# coyotes and fish



## Kingfisher (Jul 25, 2008)

had a couple of my guys up doing some work near lily lake and mikey saw something interesting... couple of dead fish on the snow. went over to investigate and there were coyote tracks all over the place and they had dug down to the inlet of the lake where there was a whole pile... 20+ dead fish that were stinkin the place up. apparently these fish were or went upstream as the lake iced over and were unable to get back into the lake as it froze. they subsequently died... they were all facing the same direction, downstream, in a big pile like they were trying to get under the ice. he said it stunk terrible and the coyotes dug a hole in the snow, got to the fish and pulled several to the top but did not eat them.

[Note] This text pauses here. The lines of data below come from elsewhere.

-- ==== Sys2Proof/Machine/Ops.lean ====
section
/-! DEFINITION. The operations over registers and memory that every meaning shares: access to the current core and slot,
translation (R388 to R396), loads and stores under the phase consistency model (R297 to R304), instruction lines
(R67 to R75), retirement with hardware loops (R115), taking an exception (R63, R122, R381 to R383) and coming back. -/

namespace Sys2Proof.Machine

/-! ## Cores, slots, clusters -/

/-- Core co of cluster cl. -/
def State.coreAt (s : State) (cl co : Nat) : Core := (look (8 * cl + co) s.cores).getD Core.fresh
/-- The state with core co of cluster cl replaced. -/
def State.setCoreAt (s : State) (cl co : Nat) (c : Core) : State := { s with cores := put (8 * cl + co) c s.cores }
/-- The current core. -/
def State.core (s : State) : Core := s.coreAt s.cl s.co
/-- The state with the current core replaced. -/
def State.setCore (s : State) (c : Core) : State := s.setCoreAt s.cl s.co c
/-- The state with the current core changed. -/
def State.modCore (s : State) (f : Core → Core) : State := s.setCore (f s.core)
/-- A core's slot. -/
def Core.slot (c : Core) (hi : Bool) : Slot := if hi then c.s1 else c.s0
/-- The core with one slot replaced. -/
def Core.setSlot (c : Core) (hi : Bool) (x : Slot) : Core := if hi then { c with s1 := x } else { c with s0 := x }
/-- The current slot. -/
def State.slot (s : State) : Slot := s.core.slot s.hi
/-- The state with the current slot replaced. -/
def State.setSlot (s : State) (x : Slot) : State := s.setCore (s.core.setSlot s.hi x)
/-- The state with the current slot changed. -/
def State.modSlot (s : State) (f : Slot → Slot) : State := s.setSlot (f s.slot)
/-- Cluster k. -/
def State.clusAt (s : State) (k : Nat) : Cluster := (look k s.clusters).getD Cluster.fresh
/-- The state with cluster k replaced. -/
def State.setClusAt (s : State) (k : Nat) (c : Cluster) : State := { s with clusters := put k c s.clusters }
/-- The current cluster. -/
def State.clus (s : State) : Cluster := s.clusAt s.cl
/-- The state with the current cluster changed. -/
def State.modClus (s : State) (f : Cluster → Cluster) : State := s.setClusAt s.cl (f s.clus)
/-- The state with core co of cluster cl and one slot taken up. -/
def State.at_ (s : State) (cl co : Nat) (hi : Bool) : State := { s with cl := cl, co := co, hi := hi }
/-- Run on another core and come back to the present one. -/
def State.on (s : State) (cl co : Nat) (hi : Bool) (f : State → State) : State :=
  let t := f (s.at_ cl co hi)
  t.at_ s.cl s.co s.hi
/-- Every core's number that is listed. -/
def State.coreIds (s : State) : List Nat := s.cores.map (·.1)
/-- An output leaves the package. -/
def State.emit (s : State) (o : Out) : State := { s with out := o :: s.out }
/-- An interrupt of the host cluster. -/
def State.irq (s : State) (n : Nat) : State := s.emit (.irq n)

/-! ## Scalar registers (R46) -/

/-- g[n]: g0 reads as zero. -/
def Slot.getG (x : Slot) (n : Nat) : Word := if n = 0 then 0 else x.g[n]?.getD 0
/-- A write to gn; to g0 it is discarded. -/
def Slot.setG (x : Slot) (n : Nat) (v : Word) : Slot := if n = 0 then x else { x with g := x.g.setIfInBounds n v }
/-- g[n] of the current slot. -/
def State.g (s : State) {w : Nat} (n : BitVec w) : Word := s.slot.getG n.toNat
/-- A write to a g register of the current slot. -/
def State.setG (s : State) {w : Nat} (n : BitVec w) (v : Word) : State := s.modSlot (fun x => x.setG n.toNat v)

/-! ## Traps (R63) -/

/-- A trap on its way: cause, subcode, replayable, where EPC points when that is not the instruction itself, whether the
slot's EPC register is kept (R394), and the record's data words (R382). -/
structure Trap where
  code : Nat
  sub : Nat
  rpl : Bool := false
  epc : Option Word := none
  keepEpc : Bool := false
  d0 : Word := 0
  d1 : Word := 0
  d2 : Word := 0
  d3 : Word := 0
  deriving DecidableEq, Repr

/-- ILLEGAL_INSTRUCTION. -/
def Trap.ill (sub : Nat) : Trap := { code := 0x01, sub := sub }
/-- LINE_FORMAT. -/
def Trap.line (sub : Nat) : Trap := { code := 0x02, sub := sub }
/-- ILLEGAL_OPERAND. -/
def Trap.opnd (sub : Nat) : Trap := { code := 0x03, sub := sub }
/-- ILLEGAL_OPERAND of an engine: the record names the operand (R382, log 77). -/
def Trap.opndAt (sub x : Nat) : Trap := { Trap.opnd sub with d0 := word x }
/-- UNIT_ABSENT (R5). -/
def Trap.absent : Trap := { code := 0x04, sub := 0 }
/-- MISALIGNED. -/
def Trap.align (sub : Nat) : Trap := { code := 0x05, sub := sub }
/-- PERMISSION. -/
def Trap.perm (sub : Nat) : Trap := { code := 0x07, sub := sub }
/-- NOT_HOLDER. -/
def Trap.holder : Trap := { code := 0x09, sub := 0 }

/-- The causes that R63 marks local. -/
def causeLocal (code : Nat) : Bool := [0x01, 0x02, 0x03, 0x05, 0x09, 0x0A, 0x0B, 0x0D, 0x0F, 0x10].contains code

/-- Why a meaning did not reach its end. Each carries the state that then holds. -/
inductive Stop where
  /-- a trap, to be taken by the current slot -/
  | trap (t : Trap) (s : State)
  /-- the instruction does not commit now and is executed again -/
  | stall (s : State)
  /-- the machine stops -/
  | fault (f : Fault)
  /-- no meaning -/
  | refuse (r : Refusal)

/-- A meaning in progress. -/
abbrev M := Except Stop

/-- Raise a trap unless a condition holds. -/
def need (c : Bool) (t : Trap) (s : State) : M Unit := if c then .ok () else .error (.trap t s)

/-- STATUS.INH (R62). -/
def Slot.inh (x : Slot) : Bool := flag x.status 3
/-- STATUS.LTE (R62). -/
def Slot.lte (x : Slot) : Bool := flag x.status 8
/-- STATUS.ERRPOL (R62). -/
def Slot.errpol (x : Slot) : Bool := flag x.status 9

/-- The CAUSE word (R63). -/
def causeWord (t : Trap) (qf : Bool) (qpos : Nat) : Word :=
  word ((if qf then (qpos % 65536) <<< 48 else 0) + (b2n t.rpl <<< 31) + (b2n qf <<< 30) + ((t.sub % 256) <<< 8)
    + t.code % 256)

/-- Whether a slot takes a cause at TRAPVEC (R122). -/
def Slot.takesLocally (x : Slot) (code : Nat) : Bool :=
  causeLocal code && x.lte && !x.inh && fld x.trapvec 6 58 != 0

/-- The record of a trap of the current slot (R382, R383). -/
def State.mkRecord (s : State) (t : Trap) (epc : Word) (qf : Bool) (qpos : Nat) : Record :=
  { code := t.code, sub := t.sub, rpl := t.rpl, qf := qf, fatal := s.slot.inh && !(t.keepEpc && t.rpl), hub := false,
    qpos := qpos, ctx := fld s.core.ctxid 0 16, epc := epc, seq := s.slot.th.seq, cl := s.cl, core := s.co, hi := s.hi,
    d0 := t.d0, d1 := t.d1, d2 := t.d2, d3 := t.d3 }

/-- TAKING A TRAP of the control thread (QF = 0; R63, R75, R96, R122): at TRAPVEC when the slot takes the cause locally,
else the record goes to the device trap queue and the thread stops. -/
def State.takeTrap (s : State) (t : Trap) : State :=
  let x := s.slot
  let epc := t.epc.getD x.pc
  let x' := { x with cause := causeWord t false 0, epc := if t.keepEpc then x.epc else epc, since := none, behind := none,
                     popAt := none }
  if x.takesLocally t.code then
    s.setSlot { x' with status := setFld x.status 3 1 1, pc := setFld x.trapvec 0 6 0 }
  else
    s.setSlot { x' with run := .stopped, pend := x.pend ++ [s.mkRecord t epc false 0] }

/-- RETURN FROM A LOCAL TRAP (R128): INH clears and the thread continues at EPC. -/
def State.leaveTrap (s : State) : State :=
  s.modSlot (fun x => { x with status := setFld x.status 3 1 0, pc := x.epc })

/-! ## Retirement and hardware loops (R114, R115) -/

/-- The end of a loop body: the stack and the next address after the instruction at pc has committed (R115). -/
def loopEnd (pc npc : Word) : List LoopEnt → List LoopEnt × Word
  | [] => ([], npc)
  | t :: r =>
    if t.e = pc then
      (if t.r - 1 = 0 then loopEnd pc npc r else ({ t with r := t.r - 1 } :: r, t.s))
    else (t :: r, npc)

/-- The stack after a taken B or JMP to an address (R115). -/
def loopLeave (target : Word) : List LoopEnt → List LoopEnt
  | [] => []
  | t :: r => if t.s.ule target && target.ule t.e then t :: r else loopLeave target r

/-- The thread stands at an address; under STEP it stops there with BREAKPOINT (R384). -/
def State.arrive (s : State) (pc : Word) : State :=
  let s := s.modSlot (fun x => { x with pc := pc, since := none, behind := none, popAt := none })
  if s.slot.stepping then
    let s := s.modSlot (fun x => { x with stepping := false })
    let t : Trap := { code := 0x10, sub := 0x01 }
    s.modSlot (fun x => { x with run := .stopped, cause := causeWord t false 0, epc := pc,
                                 pend := x.pend ++ [s.mkRecord t pc false 0] })
  else s

/-- The instruction commits without transferring control. -/
def State.retire (s : State) : State :=
  let r := loopEnd s.slot.pc s.slot.npc s.slot.loops
  (s.modSlot (fun x => { x with loops := r.1 })).arrive r.2

/-- What a meaning in progress comes to: the next state, a trap taken, an instruction that waits while time passes, or a
stop of the machine. -/
def finish : M State → Host.Outcome State Fault Refusal
  | .ok s => .next s
  | .error (.trap t s) => .next (s.takeTrap t)
  | .error (.stall s) => .next { s with time := s.time + 1 }
  | .error (.fault f) => .fault f
  | .error (.refuse r) => .refused r

/-- A meaning of the control thread that does not transfer: its effect, then retirement. -/
def commit (s : State) (f : State → M State) : Host.Outcome State Fault Refusal :=
  finish (do let t ← f s; pure t.retire)

/-! ## The part (R4, R388) -/

/-- Whether the part is the full Kwenulos. -/
def State.full (s : State) : Bool := s.variant == .kwenulos
/-- Bytes of local HBM. -/
def State.hbm (s : State) : Nat := (if s.full then 384 else 192) * 2 ^ 30
/-- Clusters of the part. -/
def State.nclus (s : State) : Nat := if s.full then 40 else 20
/-- The capability word (R4). -/
def State.caps (s : State) : Word :=
  word ((if s.full then 1 else 2) <<< 56 + (s.stepping % 256) <<< 48 +
    (if s.full then 0xA22120000000 + 0x1F else 0x512110000000 + 0x10))

/-! ## Translation (R388 to R396) -/

/-- Access kinds. -/
inductive Acc where
  | rd | wr | atm | fx
  deriving DecidableEq, Repr

/-- The forms that R392 step 5 distinguishes. -/
inductive Form where
  | scalar | fetch | other
  deriving DecidableEq, Repr

/-- Where an access goes. -/
inductive Place where
  | mem (loc : Nat)
  | mgmt (off : Nat)
  | drive (port addr : Nat)
  deriving DecidableEq, Repr

/-- The page size of a leaf at a level (R388). -/
def pageSize : Nat → Nat
  | 0 => 2 ^ 16
  | 1 => 2 ^ 27
  | _ => 2 ^ 38

/-- Whether an entry with V = 1 is malformed (R391). -/
def entryBad (hbm level : Nat) (e : Word) : Bool :=
  if flag e 1 then
    fld e 52 12 != 0 || fld e 2 12 != 0 || level == 0 || decide (hbm ≤ fld e 14 38 * 2 ^ 14)
  else
    let ap := fld e 13 3
    let tgt := fld e 52 4
    let addr := fld e 16 36 * 2 ^ 16
    fld e 56 8 != 0 || fld e 5 6 != 0 || level == 3 || (ap == 0 && decide (hbm ≤ addr)) || addr % pageSize level != 0
      || (flag e 3 && !flag e 2) || (flag e 12 && ap != 1) || ((ap == 0 || ap == 2) && tgt != 0)
      || (ap == 3 && 3 < tgt) || (flag e 4 && ap != 0) || 4 ≤ ap
      || (ap == 2 && decide (2 ^ 30 < addr + pageSize level))

/-- The byte address of the entry of a level within its table. -/
def entryOff (level va : Nat) : Nat :=
  8 * (match level with
    | 3 => bits va 49 5
    | 2 => bits va 38 11
    | 1 => bits va 27 11
    | _ => bits va 16 11)

/-- The result of a walk: the leaf and its level, or the fault's subcode and the entry at which it stopped. -/
inductive WalkRes where
  | leaf (e : Word) (level : Nat)
  | bad (sub : Nat) (e : Word)
  | hole
  deriving DecidableEq, Repr

/-- The walk of R388 and steps 1 and 2 of R392, from a level down; it reads the homes (R396). -/
def State.walk (s : State) (va : Nat) : Nat → Nat → WalkRes
  | level, table =>
    if s.hbm ≤ table then .hole
    else
      let e := word (s.mem.read (table + entryOff level va) 8)
      if !flag e 0 then .bad 0x01 e
      else if entryBad s.hbm level e then .bad 0x02 e
      else if flag e 1 then
        (match level with
        | 0 => .bad 0x02 e
        | l + 1 => State.walk s va l (fld e 14 38 * 2 ^ 14))
      else .leaf e level

/-- The entry of a TLB that covers an address. -/
def tlbFind (tlb : List TlbEnt) (ctx va : Nat) : Option TlbEnt :=
  firstSat (fun e => e.ctx == ctx && decide (e.va ≤ va) && decide (va < e.va + e.size)) tlb

/-- A TLB without the entry that covers an address. -/
def tlbDropAt (tlb : List TlbEnt) (ctx va : Nat) : List TlbEnt :=
  tlb.filter (fun e => !(e.ctx == ctx && decide (e.va ≤ va) && decide (va < e.va + e.size)))

/-- The translation of an address in a registered context (R408): what a TLB holds, or a walk. -/
def State.lookup (s : State) (tlb : List TlbEnt) (ctx va : Nat) : Except WalkRes (TlbEnt × Bool) :=
  let t := (look ctx s.xl.ctxtab).getD 0
  if !flag t 63 || 4096 ≤ ctx then .error (.bad 0x01 0)
  else
    match tlbFind tlb ctx va with
    | some e => .ok (e, false)
    | none =>
      match s.walk va 3 (fld t 8 44 * 2 ^ 8) with
      | .leaf e l => .ok (⟨ctx, va - va % pageSize l, pageSize l, e⟩, true)
      | r => .error r

/-- Steps 3 to 7 of R392 on a leaf: the fault's cause and subcode, if a check fails. -/
def leafCheck (up : BitVec 16) (e : Word) (acc : Acc) (form : Form) : Option (Nat × Nat) :=
  let ap := fld e 13 3
  let tgt := fld e 52 4
  if ap == 1 && !flag up tgt then some (0x06, 0x03)
  else if flag e 11 && (acc == .wr || acc == .atm) then some (0x06, 0x04)
  else if (form == .fetch && ap != 0) || (2 ≤ ap && (form == .other || acc == .atm)) then some (0x07, 0x06)
  else match acc with
    | .rd => if flag e 2 then none else some (0x07, 0x03)
    | .wr => if flag e 3 then none else some (0x07, 0x04)
    | .fx => if flag e 4 then none else some (0x07, 0x05)
    | .atm =>
      if !(flag e 2 && flag e 3) then some (0x07, 0x04)
      else if ap == 1 && !flag e 12 then some (0x08, 0x00) else none

/-- Where a leaf sends an address. -/
def leafPlace (t : TlbEnt) (va : Nat) : Place :=
  let a := fld t.leaf 16 36 * 2 ^ 16 + (va - t.va)
  match fld t.leaf 13 3 with
  | 0 => .mem a
  | 1 => .mem ((fld t.leaf 52 4 + 1) * 2 ^ 52 + a)
  | 2 => .mgmt a
  | _ => .drive (fld t.leaf 52 4) a

/-- The access code of D2 (R382). -/
def accCode : Acc → Nat
  | .rd => 0 | .wr => 1 | .atm => 2 | .fx => 0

another weirdity in nature....


----------



## The Naturalist (Oct 13, 2007)

Do you know if they were Browns or Brookies? They could be casulties of the spawn. You'd think a hungry coyote would eat a fish.
Off the subject but...how's the Snotel sites looking up Farmington and Ben Lomond?


----------



## Kingfisher (Jul 25, 2008)

farmington - 177%, ben lomond 148% pertty dang good. fish were rainbows, said they all looked like stockers, about the same size all of em.


----------



## luv2fsh&hnt (Sep 22, 2007)

It seems weird they didn't eat them. When I was heavy into trapping we used to use carp to bait our bobcat and coyote traps.


----------



## MadHunter (Nov 17, 2009)

Canines are not very big on fish. In fact I know that salt water fish can be very poisonouse to dogs. Not sure how much of that applies to fresh water fish. I have never been able to get my dogs to eat fish at all. Raw or cooked.


----------



## mikevanwilder (Nov 11, 2008)

Like MadHunter said dogs don't much care for fish. The smell probably is why they dug them up but they wouldn't eat them.


----------



## Kingfisher (Jul 25, 2008)

well fellers, mikey went back in and spent a couple of days at the yurt. update on the dead stinking fish - all had been taken out of the creek and eaten. the yotes had dug several more holes and appear to be using them to access water. so, when they get hungry enough seems they may acquire a taste or at least a tolerance for fish.


----------